In his research paper published in March 2021, Yann LeCun, Vice President and Chief Scientist of Artificial Intelligence at Facebook, describes self-supervised learning as "one of the most promising ways to build machines with basic knowledge, or 'common sense', to tackle tasks that far exceed the capabilities of today's AI".
This method, seen as “the dark matter of intelligence”, automatically labels data. As such, it looks very promising at a time when having labeled data is proving costly.
How does self-supervised learning work?
Self-supervised learning is based on an artificial neural network and can be considered halfway between supervised and unsupervised learning. It has the major advantage of processing unlabeled data and automatically generating the associated labels, without human intervention.
This method works by masking part of the training data and training the model to identify this hidden data. This is done by analyzing the structure and characteristics of the unmasked data. This labeled data is then used for the supervised learning stage.
How does it differ from supervised and unsupervised learning, and what are its advantages?
Supervised learning methods have predefined labels. Often, these labels have been assigned by human intervention.
However, this labeling work is often time-consuming and costly, and labeled data is therefore rare. What’s more, machine learning algorithms often require massive amounts of data before they can deliver accurate results.
In certain fields, such as medicine, this labeling work requires specific knowledge, making the task all the more complex. By offering an alternative to this redundant work, self-supervised learning puts itself at the top of the table.
Other methods can also get round the problem of data labeling, notably semi-supervised learning, which works mainly with unlabeled data to which a small proportion of labeled data is added.
Self-supervised learning can be likened to a sub-category of unsupervised learning, since both approaches work with unlabeled datasets. However, unsupervised learning differs in its aim, focusing exclusively on data clustering and dimension reduction.
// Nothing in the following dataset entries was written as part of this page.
/-- What a period boundary does: the throttle, path sets, and the messages whose last deadline has passed. -/
def State.periodStart (s : State) : State :=
  let s := if s.fabric.member then s.throttleStep else s
  let free (x : Sent) : Bool := x.read && decide (x.freeAt ≤ s.fabric.period)
  let gone (x : Sent) : Bool := x.read && decide (x.endAt ≤ s.fabric.period)
  let lost := s.fabric.sent.filter gone
  let s := s.drawn.modFabric (fun f => Fabric.install { f with
    sent := f.sent.map (fun x => if free x then { x with frags := [] } else x), queue := f.queue.filter (fun q => f.sent.any (fun x => x.id == q.msg && !free x)) } s.free)
  lost.foldl State.loseCopyMessage s

/-- The fragment indices of a message that have not arrived: it has k + m of them (R305, R316). -/
def Reception.missing (r : Reception) : BitVec 24 :=
  (List.range (min 24 (r.k + r.m))).foldl (fun m j => if r.frags.any (fun p => p.1 == j) then m else m ||| BitVec.ofNat 24 (2 ^ j)) 0

/-- The retransmission requests and the acknowledgements that wait are sent in a slack slot (R316, R319). -/
def Fabric.sendRequests (f : Fabric) : Fabric :=
  let out := f.rx.filter (fun r => r.want && !r.asked)
  { f with requests := out.map (fun r => (r.source, r.cls, r.seq, r.missing)) ++ f.requests
           acks := f.acksDue ++ f.acks
           acksDue := []
           rx := f.rx.map (fun r => if r.want then { r with asked := true } else r) }

/-- An FSLOT wait for a slot ends in the slot's first cycle (R208). -/
def Stream.slotBegins (n : Nat) (t : Stream) : Stream := if t.fslot = some n then { t with fslot := none } else t

/-- A slot begins: the FSLOT waits for it end; a slack slot has a status point 1.5 µs in, and carries the requests and acknowledgements
that wait. -/
def State.slotStart (s : State) : State :=
  let s := (s.modStr .prim (Stream.slotBegins s.fabric.slot)).modStr .sec (Stream.slotBegins s.fabric.slot)
  let slack := s.fabric.slot % 8 == 7
  let s := s.modFabric (fun f => { (if slack then f.sendRequests else f) with
    slotAt := s.now, nextPoint := if f.member && slack then some (s.now + 1800) else none })
  (if s.fabric.slot = 0 then s.periodStart else s).sendSlot

/-- The next slot of the count. -/
def Fabric.advance (f : Fabric) : Fabric :=
  if f.slot = 63 then { f with slot := 0, period := f.period + 1 } else { f with slot := f.slot + 1 }

/-- The count at a slot boundary: the next slot, or the domain's count at the period boundary at which its schedule takes effect on
this device (R310, R382). -/
def Fabric.count (f : Fabric) (period : Nat) : Fabric :=
  match f.joining with
  | some 0 => { f with
      member := true, cut := false, device := Config.deviceNo % 2 ^ 15, slot := 0, period, joining := none, hold := false,
      overrun := false, mine := false }
  | some (n + 1) => { f.advance with joining := some n }
  | none => f.advance

/-- The cycle of the next boundary. -/
def State.nextBoundary (s : State) : Nat := s.now + 2399 + Config.slotDrift s.free % 3

/-- The end of a hold: the slot that the count reads begins. -/
def State.endHold (s : State) (held : Nat) : State :=
  let s := s.bbEvent 0x0104 0xFFFF 0 s.fabric.period held 0
  (s.modFabric (fun f => { f with hold := false, heldSlots := 0, overrun := false, mine := false })).slotStart

/-- A held slot begins: its status point, and its fragments. -/
def State.heldStart (s : State) (n : Nat) : State :=
  (s.modFabric (fun f => { f with hold := true, heldSlots := n, slotAt := s.now, nextPoint := some (s.now + 1800) })).sendSlot

/-- FABRIC_SLOT (R310, R312, R382): a slot or a held slot ends. -/
def execFabricSlot (s : State) : Out :=
  let f := s.fabric
  let s := (s.sendSlot.modFabric (fun f => { f with nextSlot := s.nextBoundary })).drawn
  if f.hold then
    if f.overrun then .next (s.heldStart (f.heldSlots + 1))
    else .next (s.endHold (f.heldSlots + 1))
  else if f.member && f.overrun && f.slot % 8 == 7 then .next ((s.modFabric Fabric.advance).heldStart 0)
  else .next ((s.drawn.modFabric (fun f => f.count (Config.domainPeriod s.free))).slotStart)

/-- Does a link still hold a fragment queued before this slack slot began: one of this core, or by a free value one of another core or in
transit (R312)? -/
def State.overruns (s : State) : Bool :=
  s.fabric.queue.any (fun q => decide (q.at' < s.fabric.slotAt)) || Config.deviceOverruns s.free

/-- FABRIC_STATUS_POINT (R312). -/
def execFabricStatusPoint (s : State) : Out :=
  let o := s.overruns
  let peer := Config.peerOverrun s.free
  .next (s.drawn.modFabric (fun f => { f with mine := o, overrun := o || peer, nextPoint := none }))

/-- Has a stream a SEND that is not fully sent (R313)? -/
def State.sending (s : State) (i : Sid) : Bool :=
  s.fabric.sent.any (fun x => x.sid == i && x.live && x.copy.isNone && s.fabric.queue.any (fun q => q.msg == x.id))

/-- A device that still overruns is cut: its queued fragments are discarded, and the streams that were sending take
FABRIC_HOLD_TIMEOUT (R313). -/
def State.cutDevice (s : State) : State :=
  let p := s.fabric.period
  let mark (s : State) (i : Sid) : State :=
    if s.sending i then s.modStr i (fun t => { t with holdTmo := t.holdTmo.orElse (fun _ => some p) }) else s
  (mark (mark s .prim) .sec).modFabric (fun f => { f with cut := true, member := false, queue := [] })

/-- HOLD_TIMEOUT (R313): the hold ends at its 1000th held slot. -/
def execHoldTimeout (s : State) : Out :=
  if s.fabric.hold ∧ 999 ≤ s.fabric.heldSlots then
    let mine := s.fabric.mine
    let s := (s.modFabric (fun f => { f with nextSlot := s.nextBoundary })).drawn
    let s := if mine then s.cutDevice else s
    .next (s.endHold 1000)
  else .next s

/-- The device is to join a domain: at a period boundary of the domain, a free number of slots on (R310, R382). -/
def State.joinDomain (s : State) : State :=
  s.drawn.modFabric (fun f => { f with joining := some (Config.joinSlots s.free) })

/-- REJOIN (R313). -/
def execRejoin (s : State) : Out := .next (if s.fabric.cut && s.fabric.joining.isNone then s.joinDomain else s)

/-! ### Fragments (R305, R306, R308, R314 to R318) -/

/-- The bytes a fragment's CRC covers (R306). -/
def fragmentBytes (f : Fragment) : List Byte :=
  toBytes 2 f.source.toNat ++ toBytes 2 f.dest.toNat ++ toBytes 2 f.asid.toNat ++ [f.cls, BitVec.ofNat 8 f.index,
    BitVec.ofNat 8 f.k, BitVec.ofNat 8 f.m] ++ toBytes 2 f.tag.toNat ++ toBytes 4 f.seq.toNat ++ toBytes 4 f.len ++
  toBytes 4 f.fbytes ++ toBytes 8 f.deadline ++ toBytes 8 f.offset.toNat ++ List.replicate 20 0 ++ f.payload ++ f.heads

/-- Does a fragment's CRC hold? -/
def fragmentCrc (f : Fragment) : Bool :=
  f.zeros && (let bs := fragmentBytes f; crc32c bs.length (ofBytes bs) == f.crc.toNat)

/-- Does a fragment's header keep every row of R306? -/
def fragmentHeader (f : Fragment) : Bool :=
  !f.source.getLsbD 15 && !f.dest.getLsbD 15 && f.asid.extractLsb' 12 4 == 0 && f.cls.extractLsb' 3 4 == 0 &&
  decide (f.index < f.k + f.m) && decide (1 ≤ f.k) && decide (f.k ≤ 16) && decide (f.m ≤ 8) && decide (1 ≤ f.len) &&
  decide (f.len ≤ 65536) && f.fbytes == fragBytes f.len f.k && decide (f.fbytes ≤ 4096) &&
  f.offset.extractLsb' 40 24 == 0 && f.zeros && f.payload.length == f.fbytes && f.heads.length == headBytes f.fbytes

/-- The class of a fragment, and whether it is retransmitted. -/
def fragClass (f : Fragment) : Nat := (f.cls.extractLsb' 0 3).toNat
def fragRetx (f : Fragment) : Bool := f.cls.getLsbD 7

/-- The session a fragment names, where its destination translates to DRAM that the session may write (R314). -/
def State.fragSession (s : State) (f : Fragment) : Option Session :=
  let a := f.offset.toNat
  match s.sessions.find? (fun x => x.asid.toNat == f.asid.toNat) with
  | none => none
  | some x =>
    if f.dest.toNat = s.fabric.device &&
        ((blocksOf a f.len).all (fun b => (match areaOf b with | .dram .. => true | _ => false) &&
          (x.page b).any (fun e => e.getLsbD 2))) then some x else none

/-- Does a message key belong to a record of a source, a class and a sequence? -/
def sameMsg (src cls seq : Nat) (r : Reception) : Bool := r.source == src && r.cls == cls && r.seq == seq

/-- The streams that can hold a RECV: those that run here, and those saved. -/
def State.recvMatched (s : State) (src cls seq : Nat) : Bool :=
  (s.prim.recvs ++ s.sec.recvs ++ s.saved.flatMap (·.stream.recvs)).any (fun r =>
    r.source == src && r.cls == cls && r.seq == some seq)

/-- Count a fragment disposed en passant (R317). -/
def State.enPassant (s : State) (matched : Bool) : State :=
  if matched then { s with fabLate := s.fabLate + 1 } else s.modFabric (fun f => { f with late := f.late + 1 })

/-- Mark the earliest posted RECV of a message's class, source and tag, in the message's session, as matched (R207). -/
def State.matchRecv (s : State) (r : Reception) : State :=
  let fits (t : Stream) (x : Recv) : Bool :=
    t.task.asid.toNat == r.asid && x.source == r.source && x.cls == r.cls && x.tag == r.tag && x.seq.isNone
  let all := (s.prim.recvs.filter (fits s.prim)) ++ (s.sec.recvs.filter (fits s.sec)) ++
    s.saved.flatMap (fun c => c.stream.recvs.filter (fits c.stream))
  match all with
  | [] => s
  | x :: xs =>
    let n := (xs.map (·.num)).foldl min x.num
    let mark (t : Stream) : Stream :=
      { t with recvs := t.recvs.map (fun y => if y.num = n then { y with seq := some r.seq } else y) }
    { (s.modStr .prim mark).modStr .sec mark with saved := s.saved.map (fun c => { c with stream := mark c.stream }) }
In contrast, the ultimate goal of self-supervised learning is to predict a classified output.
Another advantage of self-supervised learning lies in a deeper understanding of the data and its component patterns and structures. This makes it easy to generalize the representations learned.
Self-supervised learning in natural language processing
In the case of Natural Language Processing (NLP), we use self-supervised learning to train the model on sentences from which words have been randomly omitted. It must then predict these removed words.
This method, applied to NLP, has proved effective and highly relevant. For example, the wav2vec and BERT models developed respectively by Facebook and Google AI are among the most revolutionary in NLP. Wav2vec has proved its worth in the field of Automatic Speech Recognition (ASR).
In this way, certain parts of audios are masked and the model is trained to predict these parts. BERT, an acronym for Bidirectional Encoder Representations from Transformers, is a Deep Learning model that currently offers the best results for most NLP tasks.
Unlike previous models, which scan text one-dimensionally to predict the next word, the BERT algorithm hides words randomly in the sentence and tries to predict them. To do this, it uses the full context of the sentence, both left and right.
From NLP to Computer Vision
After proving its worth in natural language processing, self-supervised learning has also made its mark in Computer Vision.
Facebook AI has presented a new model based on self-supervised learning, applied to Computer Vision named SEER (for SElf-supERvised). It was trained on a billion unlabeled Instagram images. The model achieved a record accuracy rate of 84.2% on the ImageNet image database.
In Computer Vision, self-supervised learning has also been widely used for image colorization, 3D rotation and context filling.
What are the limits of self-supervised learning?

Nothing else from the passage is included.